Equation of a quadratic

This sleek GeoGebra applet by Michael Borcherds provides practice in determining the equations of quadratic functions from their graphs. Some of the generated parabolas are easier to write equations for in factored form while others are easier to do in (h, k) form. All have leading coefficients of 1. After each function you type in, the function you have given is graphed for comparison with the original and you're told how many you've gotten right and the total amount of time it has taken you.

Contour Plots

This is a well-designed tool for creating and exploring contour plots. It has nice customization options and you can save your plots in a wide range of formats. It comes from Bulgaria and Macedonia's Computational Science and Engineering Program.

True/False Quiz on the Probability of Combined Events

This quiz about concepts and notation associated with the probability of combined events (complementary events, mutually exclusive events, and exhaustive events) includes a link to an electronic textbook chapter on the material from CIMT.
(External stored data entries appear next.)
theorem State.portDown_bst {q : Bay} {s : State} {x_s : State} {x_p : Fin 2} (h_x_s : Bst q s x_s) : Bst q s (State.portDown x_s x_p) := by
  unfold State.portDown
  repeat' first
    | (with_reducible first | assumption | exact Bst.refl _)
    | (show _ ≠ _; first | decide | omega | (simp only [keyB, keyC, keyCap, keySite, keyPc, keyA, keyG, keyBench, keyNode, keyEng, keyDma, keyLane, keyLink, keyStream, keyStack, keyPort, keyTpg, key, RBay.BAY_STATE, ne_eq, RPort.PORT_LINK]; omega) | (simp only [keyB, keyC, keyCap, keySite, keyPc, keyA, keyG, keyBench, keyNode, keyEng, keyDma, keyLane, keyLink, keyStream, keyStack, keyPort, keyTpg, key, RBay.BAY_STATE, ne_eq, RPort.PORT_LINK, List.mem_range, List.mem_cons, List.not_mem_nil, or_false] at *; omega) | (split <;> first | decide | (simp only [keyB, keyC, keyCap, keySite, keyPc, keyA, keyG, keyBench, keyNode, keyEng, keyDma, keyLane, keyLink, keyStream, keyStack, keyPort, keyTpg, key, RBay.BAY_STATE, ne_eq, RPort.PORT_LINK]; omega)))
    | (with_reducible first | apply State.fault_bst | apply State.setO_bst | apply Bst.ite)

theorem State.servo_bst {q : Bay} {s : State} {x_s : State} {x_offset : Int} (h_x_s : Bst q s x_s) : Bst q s (State.servo x_s x_offset) := by
  unfold State.servo
  repeat' first
    | (with_reducible first | assumption | exact Bst.refl _)
    | (show _ ≠ _; first | decide | omega | (simp only [keyB, keyC, keyCap, keySite, keyPc, keyA, keyG, keyBench, keyNode, keyEng, keyDma, keyLane, keyLink, keyStream, keyStack, keyPort, keyTpg, key, RBay.BAY_STATE, ne_eq, R.CLOCK_STATE, R.LOCK_LIMIT, R.SERVO_MODE]; omega) | (simp only [keyB, keyC, keyCap, keySite, keyPc, keyA, keyG, keyBench, keyNode, keyEng, keyDma, keyLane, keyLink, keyStream, keyStack, keyPort, keyTpg, key, RBay.BAY_STATE, ne_eq, R.CLOCK_STATE, R.LOCK_LIMIT, R.SERVO_MODE, List.mem_range, List.mem_cons, List.not_mem_nil, or_false] at *; omega) | (split <;> first | decide | (simp only [keyB, keyC, keyCap, keySite, keyPc, keyA, keyG, keyBench, keyNode, keyEng, keyDma, keyLane, keyLink, keyStream, keyStack, keyPort, keyTpg, key, RBay.BAY_STATE, ne_eq, R.CLOCK_STATE, R.LOCK_LIMIT, R.SERVO_MODE]; omega)))
    | (intro x_1; refine (fun hx : Bst q s x_1 => ?_) ?_; (clear_value x_1); rotate_left; (unfold x_1))
    | (intro x_1; clear_value x_1)
    | intro _
    | (with_reducible first | apply State.setO_bst | apply Bst.ite)
    | lift_lets -underBinder
    | (refine Bst.upd ?_)

theorem State.frameIn_bst {q : Bay} {s : State} {x_s : State} {x_p : Fin 2} {x_f : EthFrame} (h_x_s : Bst q s x_s) : Bst q s (State.frameIn x_s x_p x_f) := by
  unfold State.frameIn
  repeat' first
    | (with_reducible first | assumption | exact Bst.refl _)
    | (show _ ≠ _; first | decide | omega | (simp only [keyB, keyC, keyCap, keySite, keyPc, keyA, keyG, keyBench, keyNode, keyEng, keyDma, keyLane, keyLink, keyStream, keyStack, keyPort, keyTpg, key, RBay.BAY_STATE, ne_eq, R.UTC_OFFSET, RPort.DOP_UDP_PORT, RPort.MTU, RPort.PORT_MODE, RPort.RX_DISCARDS, RPort.VLAN]; omega) | (simp only [keyB, keyC, keyCap, keySite, keyPc, keyA, keyG, keyBench, keyNode, keyEng, keyDma, keyLane, keyLink, keyStream, keyStack, keyPort, keyTpg, key, RBay.BAY_STATE, ne_eq, R.UTC_OFFSET, RPort.DOP_UDP_PORT, RPort.MTU, RPort.PORT_MODE, RPort.RX_DISCARDS, RPort.VLAN, List.mem_range, List.mem_cons, List.not_mem_nil, or_false] at *; omega) | (split <;> first | decide | (simp only [keyB, keyC, keyCap, keySite, keyPc, keyA, keyG, keyBench, keyNode, keyEng, keyDma, keyLane, keyLink, keyStream, keyStack, keyPort, keyTpg, key, RBay.BAY_STATE, ne_eq, R.UTC_OFFSET, RPort.DOP_UDP_PORT, RPort.MTU, RPort.PORT_MODE, RPort.RX_DISCARDS, RPort.VLAN]; omega)))
    | (intro x_1; refine (fun hx : Bst q s x_1 => ?_) ?_; (clear_value x_1); rotate_left; (unfold x_1))
    | (intro x_1; clear_value x_1)
    | intro _
    | (with_reducible first | apply State.incO_bst | apply State.modNet_bst | apply State.servo_bst | apply State.setO_bst | exact BstO.none | apply BstO.some | apply BstO.ite | apply Bst.ite)
    | lift_lets -underBinder
    | split
    | (refine Bst.upd ?_)

theorem State.ptpOut_bst {q : Bay} {s : State} {x_s : State} {x_p : Fin 2} {x_m : PtpMsg} (h_x_s : Bst q s x_s) : Bst q s (State.ptpOut x_s x_p x_m) := by
  unfold State.ptpOut
  repeat' first
    | (with_reducible first | assumption | exact Bst.refl _)
    | (show _ ≠ _; first | decide | omega | (simp only [keyB, keyC, keyCap, keySite, keyPc, keyA, keyG, keyBench, keyNode, keyEng, keyDma, keyLane, keyLink, keyStream, keyStack, keyPort, keyTpg, key, RBay.BAY_STATE, ne_eq, RPort.ONE_STEP, RPort.TSQ_OVERFLOW]; omega) | (simp only [keyB, keyC, keyCap, keySite, keyPc, keyA, keyG, keyBench, keyNode, keyEng, keyDma, keyLane, keyLink, keyStream, keyStack, keyPort, keyTpg, key, RBay.BAY_STATE, ne_eq, RPort.ONE_STEP, RPort.TSQ_OVERFLOW, List.mem_range, List.mem_cons, List.not_mem_nil, or_false] at *; omega) | (split <;> first | decide | (simp only [keyB, keyC, keyCap, keySite, keyPc, keyA, keyG, keyBench, keyNode, keyEng, keyDma, keyLane, keyLink, keyStream, keyStack, keyPort, keyTpg, key, RBay.BAY_STATE, ne_eq, RPort.ONE_STEP, RPort.TSQ_OVERFLOW]; omega)))
    | (intro x_1; refine (fun hx : Bst q s x_1 => ?_) ?_; (clear_value x_1); rotate_left; (unfold x_1))
    | (intro x_1; clear_value x_1)
    | intro _
    | (with_reducible first | apply State.modNet_bst | apply State.incO_bst | apply State.setTsq_bst | exact BstO.none | apply BstO.some | apply BstO.ite | apply Bst.ite)
    | lift_lets -underBinder
    | (refine Bst.upd ?_)

theorem State.tsqRead_bst {q : Bay} {s : State} {x_s : State} {x_p : Fin 2} (h_x_s : Bst q s x_s) : Bst q s (State.tsqRead x_s x_p) := by
  unfold State.tsqRead
  repeat' first
    | (with_reducible first | assumption | exact Bst.refl _ | apply State.answerBody_bst | apply State.setTsq_bst)
    | split
    | (refine Bst.upd ?_)

theorem State.untilTime_bst {q : Bay} {s : State} {x_s : State} {x_t : Nat} (h_x_s : Bst q s x_s) : Bst q s (State.untilTime x_s x_t) := by
  unfold State.untilTime
  repeat' first
    | (with_reducible first | assumption | exact Bst.refl _ | apply State.advance_bst | exact BstO.none | apply BstO.some | apply BstO.ite)
    | split
    | (refine Bst.upd ?_)

theorem State.tpgPulseEnd_bst {q : Bay} {s : State} {x_s : State} {x_n : Tpg} (h_x_s : Bst q s x_s) : Bst q s (State.tpgPulseEnd x_s x_n) := by
  unfold State.tpgPulseEnd
  repeat' first
    | (with_reducible first | assumption | exact Bst.refl _)
    | (intro x_1; refine (fun hx : Bst q s x_1 => ?_) ?_; (clear_value x_1); rotate_left; (unfold x_1))
    | (intro x_1; clear_value x_1)
    | intro _
    | (with_reducible first | apply State.modTpg_bst | apply State.untilTime_bst | apply State.each_bst | apply State.driveRidge_bst | exact BstO.none | apply BstO.some | apply BstO.ite | apply Bst.ite | apply Bst.foldl)
    | lift_lets -underBinder
    | split
    | (refine Bst.upd ?_)

theorem State.clockWrite_bst {q : Bay} {s : State} {x_s : State} (x_k : State → State) (h_x_s : Bst q s x_s) (h_x_k : ∀ (v0 : State), Bst q s v0 → Bst q s (x_k v0)) : Bst q s (State.clockWrite x_s x_k) := by
  unfold State.clockWrite
  repeat' first
    | (with_reducible first | assumption | exact Bst.refl _ | apply h_x_k | apply State.answer_bst | apply Bst.ite)

theorem State.rateSet_bst {q : Bay} {s : State} {x_s : State} {x_rate : Nat} (h_x_s : Bst q s x_s) : Bst q s (State.rateSet x_s x_rate) := by
  unfold State.rateSet
  repeat' first
    | (with_reducible first | assumption | exact Bst.refl _)
    | (show _ ≠ _; first | decide | omega | (simp only [keyB, keyC, keyCap, keySite, keyPc, keyA, keyG, keyBench, keyNode, keyEng, keyDma, keyLane, keyLink, keyStream, keyStack, keyPort, keyTpg, key, RBay.BAY_STATE, ne_eq, R.OFFSET, R.RATE_SET]; omega) | (simp only [keyB, keyC, keyCap, keySite, keyPc, keyA, keyG, keyBench, keyNode, keyEng, keyDma, keyLane, keyLink, keyStream, keyStack, keyPort, keyTpg, key, RBay.BAY_STATE, ne_eq, R.OFFSET, R.RATE_SET, List.mem_range, List.mem_cons, List.not_mem_nil, or_false] at *; omega) | (split <;> first | decide | (simp only [keyB, keyC, keyCap, keySite, keyPc, keyA, keyG, keyBench, keyNode, keyEng, keyDma, keyLane, keyLink, keyStream, keyStack, keyPort, keyTpg, key, RBay.BAY_STATE, ne_eq, R.OFFSET, R.RATE_SET]; omega)))
    | (intro x_1; refine (fun hx : Bst q s x_1 => ?_) ?_; (clear_value x_1); rotate_left; (unfold x_1))
    | (intro x_1; clear_value x_1)
    | intro _
    | (with_reducible first | apply State.answer_bst | apply State.ok_bst | apply State.setO_bst | apply Bst.ite)
    | lift_lets -underBinder

theorem State.tpgEnable_bst {q : Bay} {s : State} {x_s : State} {x_n : Tpg} {x_on : Bool} (h_x_s : Bst q s x_s) : Bst q s (State.tpgEnable x_s x_n x_on) := by
  unfold State.tpgEnable
  repeat' first
    | (with_reducible first | assumption | exact Bst.refl _)
    | (show _ ≠ _; first | decide | omega | (simp only [keyB, keyC, keyCap, keySite, keyPc, keyA, keyG, keyBench, keyNode, keyEng, keyDma, keyLane, keyLink, keyStream, keyStack, keyPort, keyTpg, key, RBay.BAY_STATE, ne_eq, RTpg.ENABLE, RTpg.FIRINGS, RTpg.LATE, RTpg.PERIOD, RTpg.SKIPPED, RTpg.START, RTpg.WIDTH]; omega) | (simp only [keyB, keyC, keyCap, keySite, keyPc, keyA, keyG, keyBench, keyNode, keyEng, keyDma, keyLane, keyLink, keyStream, keyStack, keyPort, keyTpg, key, RBay.BAY_STATE, ne_eq, RTpg.ENABLE, RTpg.FIRINGS, RTpg.LATE, RTpg.PERIOD, RTpg.SKIPPED, RTpg.START, RTpg.WIDTH, List.mem_range, List.mem_cons, List.not_mem_nil, or_false] at *; omega) | (split <;> first | decide | (simp only [keyB, keyC, keyCap, keySite, keyPc, keyA, keyG, keyBench, keyNode, keyEng, keyDma, keyLane, keyLink, keyStream, keyStack, keyPort, keyTpg, key, RBay.BAY_STATE, ne_eq, RTpg.ENABLE, RTpg.FIRINGS, RTpg.LATE, RTpg.PERIOD, RTpg.SKIPPED, RTpg.START, RTpg.WIDTH]; omega)))
    | (intro x_1; refine (fun hx : Bst q s x_1 => ?_) ?_; (clear_value x_1); rotate_left; (unfold x_1))
    | (intro x_1; clear_value x_1)
    | intro _
    | (with_reducible first | apply State.ok_bst | apply State.modTpg_bst | apply State.setO_bst | apply State.answerD_bst | apply State.answer_bst | apply State.each_bst | exact BstO.none | apply BstO.some | apply BstO.ite | apply Bst.ite)
    | lift_lets -underBinder
    | split
    | (refine Bst.upd ?_)

theorem execPortModeWrite_bst {q : Bay} {s : State} {x_p : Fin 2} {x_mode : BitVec 8} {x_s : State} (h_x_s : Bst q s x_s) : BstN q s (execPortModeWrite x_p x_mode x_s) := by
  unfold execPortModeWrite
  repeat' first
    | (with_reducible first | assumption | exact Bst.refl _)
    | intro _
    | (with_reducible first | apply State.hostModule_bst | apply State.portMode_bst | apply BstN.next | apply BstN.ite)

theorem execEthFrameRx_bst {q : Bay} {s : State} {x_p : Fin 2} {x_f : EthFrame} {x_s : State} (h_x_s : Bst q s x_s) : BstN q s (execEthFrameRx x_p x_f x_s) := by
  unfold execEthFrameRx
  repeat' first
    | (with_reducible first | assumption | exact Bst.refl _ | apply State.frameIn_bst | apply BstN.next | apply BstN.ite)

theorem execPortLinkDown_bst {q : Bay} {s : State} {x_p : Fin 2} {x_s : State} (h_x_s : Bst q s x_s) : BstN q s (execPortLinkDown x_p x_s) := by
  unfold execPortLinkDown
  repeat' first
    | (with_reducible first | assumption | exact Bst.refl _ | apply State.portDown_bst | apply BstN.next | apply BstN.ite)

theorem execPortLinkUp_bst {q : Bay} {s : State} {x_p : Fin 2} {x_s : State} (h_x_s : Bst q s x_s) : BstN q s (execPortLinkUp x_p x_s) := by
  unfold execPortLinkUp
  repeat' first
    | (with_reducible first | assumption | exact Bst.refl _)
    | (show _ ≠ _; first | decide | omega | (simp only [keyB, keyC, keyCap, keySite, keyPc, keyA, keyG, keyBench, keyNode, keyEng, keyDma, keyLane, keyLink, keyStream, keyStack, keyPort, keyTpg, key, RBay.BAY_STATE, ne_eq, RPort.PORT_LINK, RPort.PORT_MODE]; omega) | (simp only [keyB, keyC, keyCap, keySite, keyPc, keyA, keyG, keyBench, keyNode, keyEng, keyDma, keyLane, keyLink, keyStream, keyStack, keyPort, keyTpg, key, RBay.BAY_STATE, ne_eq, RPort.PORT_LINK, RPort.PORT_MODE, List.mem_range, List.mem_cons, List.not_mem_nil, or_false] at *; omega) | (split <;> first | decide | (simp only [keyB, keyC, keyCap, keySite, keyPc, keyA, keyG, keyBench, keyNode, keyEng, keyDma, keyLane, keyLink, keyStream, keyStack, keyPort, keyTpg, key, RBay.BAY_STATE, ne_eq, RPort.PORT_LINK, RPort.PORT_MODE]; omega)))
    | (with_reducible first | apply State.setO_bst | apply BstN.next | apply BstN.ite | apply Bst.ite)

theorem execPtpEventTx_bst {q : Bay} {s : State} {x_p : Fin 2} {x_m : PtpMsg} {x_s : State} (h_x_s : Bst q s x_s) : BstN q s (execPtpEventTx x_p x_m x_s) := by
  unfold execPtpEventTx
  repeat' first
    | (with_reducible first | assumption | exact Bst.refl _ | apply State.ptpOut_bst | apply BstN.next | apply BstN.ite)

theorem execTsqEntryRead_bst {q : Bay} {s : State} {x_p : Fin 2} {x_s : State} (h_x_s : Bst q s x_s) : BstN q s (execTsqEntryRead x_p x_s) := by
  unfold execTsqEntryRead
  repeat' first
    | (with_reducible first | assumption | exact Bst.refl _)
    | intro _
    | (with_reducible first | apply State.hostModule_bst | apply State.tsqRead_bst | apply BstN.next | apply BstN.ite)

theorem execSyncLoss_bst {q : Bay} {s : State} {x_s : State} (h_x_s : Bst q s x_s) : BstN q s (execSyncLoss x_s) := by
  unfold execSyncLoss
  repeat' first
    | (with_reducible first | assumption | exact Bst.refl _)
    | (show _ ≠ _; first | decide | omega | (simp only [keyB, keyC, keyCap, keySite, keyPc, keyA, keyG, keyBench, keyNode, keyEng, keyDma, keyLane, keyLink, keyStream, keyStack, keyPort, keyTpg, key, RBay.BAY_STATE, ne_eq, R.CLOCK_STATE]; omega) | (simp only [keyB, keyC, keyCap, keySite, keyPc, keyA, keyG, keyBench, keyNode, keyEng, keyDma, keyLane, keyLink, keyStream, keyStack, keyPort, keyTpg, key, RBay.BAY_STATE, ne_eq, R.CLOCK_STATE, List.mem_range, List.mem_cons, List.not_mem_nil, or_false] at *; omega) | (split <;> first | decide | (simp only [keyB, keyC, keyCap, keySite, keyPc, keyA, keyG, keyBench, keyNode, keyEng, keyDma, keyLane, keyLink, keyStream, keyStack, keyPort, keyTpg, key, RBay.BAY_STATE, ne_eq, R.CLOCK_STATE]; omega)))
    | (with_reducible first | apply State.setO_bst | apply BstN.next | apply BstN.ite | apply Bst.ite)
    | (refine Bst.upd ?_)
The Volume of a Watermelon

To introduce the idea of finding the volume of a solid of revolution, have students think about finding the volume of a watermelon.

Sampling Distributions

My colleague, Julia, who teaches AP Statistics, says this applet from the Simulations and Demonstrations section of the Rice Virtual Lab in Statistics is very effective for helping students to understand the central limit theorem. After they've got the general idea using typical distributions, students enjoy going to the ActivBoard and using the feature that lets you draw your own population distribution.